Cover letters are not a magic key. If you’re cold-applying for a position online, realize that you are one of hundreds, perhaps thousands of candidates inundating the company with résumés. Your application will be routed to a blind mailbox where it will be like one more drop in an ocean of résumés. Adding a cover letter will not magically make your résumé rise to the top of the list or glow with distinction. In such a situation, you’re better served by doing some due diligence about the company first. Remember the principle of six degrees of separation? Try to find out who the hiring manager or key contact is at the company, and then check with your professional network to determine if you have any connection — however removed — to this individual. A brief cover letter sent by e-mail directly to that person – with an opening line to the effect that a “mutual acquaintance” referred you — will pack the greatest punch.

Cover letters do provide a personal touch.
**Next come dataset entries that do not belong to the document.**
-- ==== Sys2Proof/Machine/ColRows.lean ====
section
/-! DEFINITION. Commands of the Col link and the pair (spec/14_pair_redundancy.md). -/
namespace Sys2Proof.Machine

/-- A frame of one type is received. -/
def State.colType (s : State) (type : Nat) (rx : ColRx) (delay : Nat) : State :=
  if rx.frame.type = type then s.colRx rx delay else s

/-- HELLO (R356): sent every 1 ms while not synchronised, or received. -/
def execHello (rx : Option ColRx) (s : State) : Out := .next <|
  match rx with
  | none => if s.colState < colSyncActive ∧ s.mode ≠ .selftest ∧ s.mode ≠ .recovery then s.colSend 0x01 s.helloBytes else s
  | some r => s.colType 0x01 r 0

/-- PARTNER_SEEK_TIMEOUT (R358, R360): no partner within 20 ms. -/
def execPartnerSeekTimeout (s : State) : Out := .next <|
  if s.col.partner.isSome ∨ s.colState ≠ colSeeking then s
  else (s.answerLong 0x0800 (.no .targetLost 0x00FF)).setColState colAlone

/-- JOIN_REQ (R365): `delay` is the one-way link delay measured at the join, in ns. -/
def execJoinReq (rx : ColRx) (delay : Nat) (s : State) : Out := .next (s.colType 0x02 rx delay)

/-- JOIN_ACK. -/
def execJoinAck (rx : ColRx) (delay : Nat) (s : State) : Out := .next (s.colType 0x03 rx delay)

/-- PAGE (R365). -/
def execPage (rx : ColRx) (s : State) : Out := .next (s.colType 0x04 rx 0)

/-- JOIN_COPY_ROUND (R365): every dirty page is sent; rounds go on while more than DELTA_PAGES are dirty. -/
def execJoinCopyRound (s : State) : Out := .next <|
  if s.colState = colServing ∧ (s.round = 0 ∨ s.deltaPages < s.col.dirty.length) then
    s.sendPages.setFld Reg.COL_STAT_ROUND (BitVec.ofNat 32 (min 255 (s.round + 1)))
  else s

/-- FINAL_DELTA (R366): in an idle window the last dirty pages and CUT are sent, and the pair is in step. -/
def execFinalDelta (s : State) : Out := .next <|
  if s.colState = colServing ∧ s.mode.serves ∧ 1 ≤ s.round ∧ s.col.dirty.length ≤ s.deltaPages ∧ s.bestCyclic = none ∧
      (s.ce.task 7).waiting = none ∧ s.ce.switchNow = false then
    let s := s.drainAll.sendPages
    let s := s.colSend 0x05 s.cutPayload
    let s := ((s.dropStream.setDirty []).setColState colSyncActive).bump Reg.COL_JOINCNT
    s.flag Reg.COL_EVT_JOIN_DONE true
  else s

/-- CUT (R366). -/
def execCut (rx : ColRx) (s : State) : Out := .next (s.colType 0x05 rx 0)

/-- JOIN_TIMEOUT (R367). -/
def execJoinTimeout (s : State) : Out := .next <|
  if s.colState = colServing ∧ s.col.joinSince + s.joinTimeout * 1000000000 ≤ s.opNs then s.abortJoin 0x0800 else s

/-- ABORT (R367, R368). -/
def execAbort (rx : ColRx) (s : State) : Out := .next (s.colType 0x0B rx 0)

/-- GROUP (R361). -/
def execGroup (rx : ColRx) (s : State) : Out := .next (s.colType 0x06 rx 0)

/-- MARK (R361 to R363). -/
def execMark (rx : ColRx) (s : State) : Out := .next (s.colType 0x07 rx 0)

/-- STREAM_GAP (R357, R361): a gap in SEQ has not been filled; the frames behind it act in order. -/
def execStreamGap (s : State) : Out := .next <|
  if s.col.ahead.isEmpty then s
  else
    let s := s.bump Reg.COL_GAPCNT
    let was := s.inStream
    let s := s.streamGap
    if was then { s with col.ahead := [], col.rxSeq := none }
    else
      let e := s.col.rxSeq.getD 0
      let near := s.col.ahead.foldl (fun m f => min m ((f.seq + 65536 - e) % 65536)) 65535
      State.runAhead s.col.ahead.length 0 { s with col.rxSeq := some ((e + near) % 65536) }

/-- BEAT (R356): sent after 4 µs of silence, or received. -/
def execBeat (rx : Option ColRx) (s : State) : Out := .next <|
  match rx with
  | none => if s.mode ≠ .selftest ∧ s.mode ≠ .recovery then s.colSend 0x08 [] else s
  | some r => s.colType 0x08 r 0

/-- LEAVE (R369). -/
def execLeave (rx : ColRx) (s : State) : Out := .next (s.colType 0x0A rx 0)

/-- A lane loses its signal (R354): what an injection holds for it is discarded (R476). -/
def State.laneDown (s : State) (lane2 : Bool) : State :=
  if s.fld (laneBit lane2) = 0 then s
  else
    let s := ((s.flag (laneBit lane2) false).flag Reg.COL_EVT_LANE_DOWN true).bump Reg.COL_LANEDOWNCNT
    (s.fiLinkDown (laneLink lane2)).report .d .warn (evCode 10 354 0) (srcNo 10 0) [BitVec.ofNat 8 (b2n lane2 + 1)]

/-- COL_LANE_DOWN (R354): a lane (`true` COL-2) is lost; the link carries on while the other is up. -/
def execColLaneDown (lane2 : Bool) (s : State) : Out := .next <|
  if s.fld (laneBit (!lane2)) = 1 then s.laneDown lane2 else s

/-- COL_SIGNAL_LOSS (R369): no lane has signal. -/
def execColSignalLoss (s : State) : Out := .next <|
  if s.fld (laneBit false) = 0 ∧ s.fld (laneBit true) = 0 then s
  else ((s.laneDown false).laneDown true).partnerLost

/-- COL_LANE_UP (R354, R355): a lane regains signal; SEQ starts from zero where the link had none. -/
def execColLaneUp (lane2 : Bool) (s : State) : Out := .next <|
  if s.fld Reg.COL_CTRL_ENABLE = 0 then s
  else
    let first := s.fld (laneBit false) == 0 && s.fld (laneBit true) == 0
    let s := s.flag (laneBit lane2) true
    if first then
      let s := { s with col.txSeq := 0, col.rxSeq := none, col.ahead := [], col.lane := lane2 }
      if s.mode = .stopped ∧ s.colState = colAlone then s.setColState colSeeking else s
    else s

/-- PARTNER_SILENCE_TIMEOUT (R369): no frame for 20 µs. -/
def execPartnerSilenceTimeout (s : State) : Out := .next <|
  if s.col.partner.isSome ∨ colServing ≤ s.colState then s.partnerLost else s

/-- SWAP_TICK (R373): after the latches of boundary s the units exchange their roles. -/
def execSwapTick (s : State) : Out := .next <|
  match s.col.swapAt with
  | none => s
  | some t =>
    if t ≠ s.time.tick % 2 ^ 32 then s
    else if s.colState = colSyncStandby ∧ s.mode = .standby then
      let d := s.col.digest
      let s := ((s.cancelSwap.setPair 1).setColState colSyncActive).changeMode .run .pair
      let s := State.putOwn { s with col.digest := d, col.groups := [], col.mark := none }
      s.answerLong 0x0801 .done
    else if s.colState = colSyncActive ∧ s.mode = .run then
      let s := (s.cancelSwap.keepLost).changeMode .standby .pair
      s.answerLong 0x0801 .done
    else s.cancelSwap

/-- MSG (R237, R333, R356): a forwarded command packet is queued for the supervisor, where it acts by the command of its
opcode; on the Ridge it takes its place in the stream. -/
def execMsg (rx : MsgRx) (s : State) : Out := .next <|
  match rx with
  | .ridge r => if r.frame.type = 9 then s.ridgeRx r false false else s
  | .col r => s.colType 0x09 r 0

end Sys2Proof.Machine
end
In situations where you’re able to send your résumé directly to an individual with a name and title (as opposed to the generic “HR Manager” or “Re: Job #763”), the cover letter is like a handshake that opens the conversation. Just as you wouldn’t walk up to someone and immediately launch into your personal “sales pitch,” similarly you don’t want to send a résumé without some sort of introductory document to ease the recipient into it. In this case, the cover letter actually accomplishes several goals at once — it demonstrates your awareness of job-seeking etiquette, showcases your communication skills and tells the potential employer that you know what information is most relevant and meaningful to them and have taken the trouble to present it in an accessible, easily digested way.

Cover letters sell the brand that is you. In terms of appearance, résumés are very uniform — the reverse chronological listing of jobs held, duties performed and accomplishments racked up. Résumés tell what you’ve already done; a cover letter can spell out what you want to do for the prospective employer. In the cover letter, you can make the connection between your unique combination of skills and experience and the needs of the company. In the résumé, the focus is on you. In the cover letter, the focus should be on the employer.

Think about commercials. The advertiser may mention qualities of the product (e.g., it’s the most efficient, economical, lowest-maintenance, highest-performing thing in its category). But the real reason advertisements get your attention and compel you toward making a purchase is because they stress the benefits to you (e.g., the product will make your life better, happier, more productive or fulfilling, etc).

Similarly, your cover letter should sell the brand that is you by explaining how you will help the company achieve its goals. You are not asking for a job; you are offering your expertise. To write this sort of cover letter, you need to be very familiar with the company. You have to do your homework and find out as much as you can about business objectives and unfilled needs. Then you can write a cover letter that helps the hiring manager imagine you as a value-adding employee.

This is not your father’s cover letter. If you are able to include a cover letter, don’t default to that old-form, three or four paragraph missive that job seekers used to send out. Today’s cover letters are sleek and succinct. The modern cover letter is not a cumbersome attachment. It’s a short paragraph or two within the body of your e-mail or the space allotted for “comments” in an online application. The tone is informal yet professional. And one thing that hasn’t changed: grammar and spelling are as essential as ever.

Of course, if the application instructions expressly state that you should send a “résumé only” or “no cover letter, please,” then you should comply. But when you do have the opportunity — or are encouraged — to submit one, remember that a modern, compelling cover letter can bring your personality to life in the two-dimensional virtual world. And it just might help you get your real foot in the door.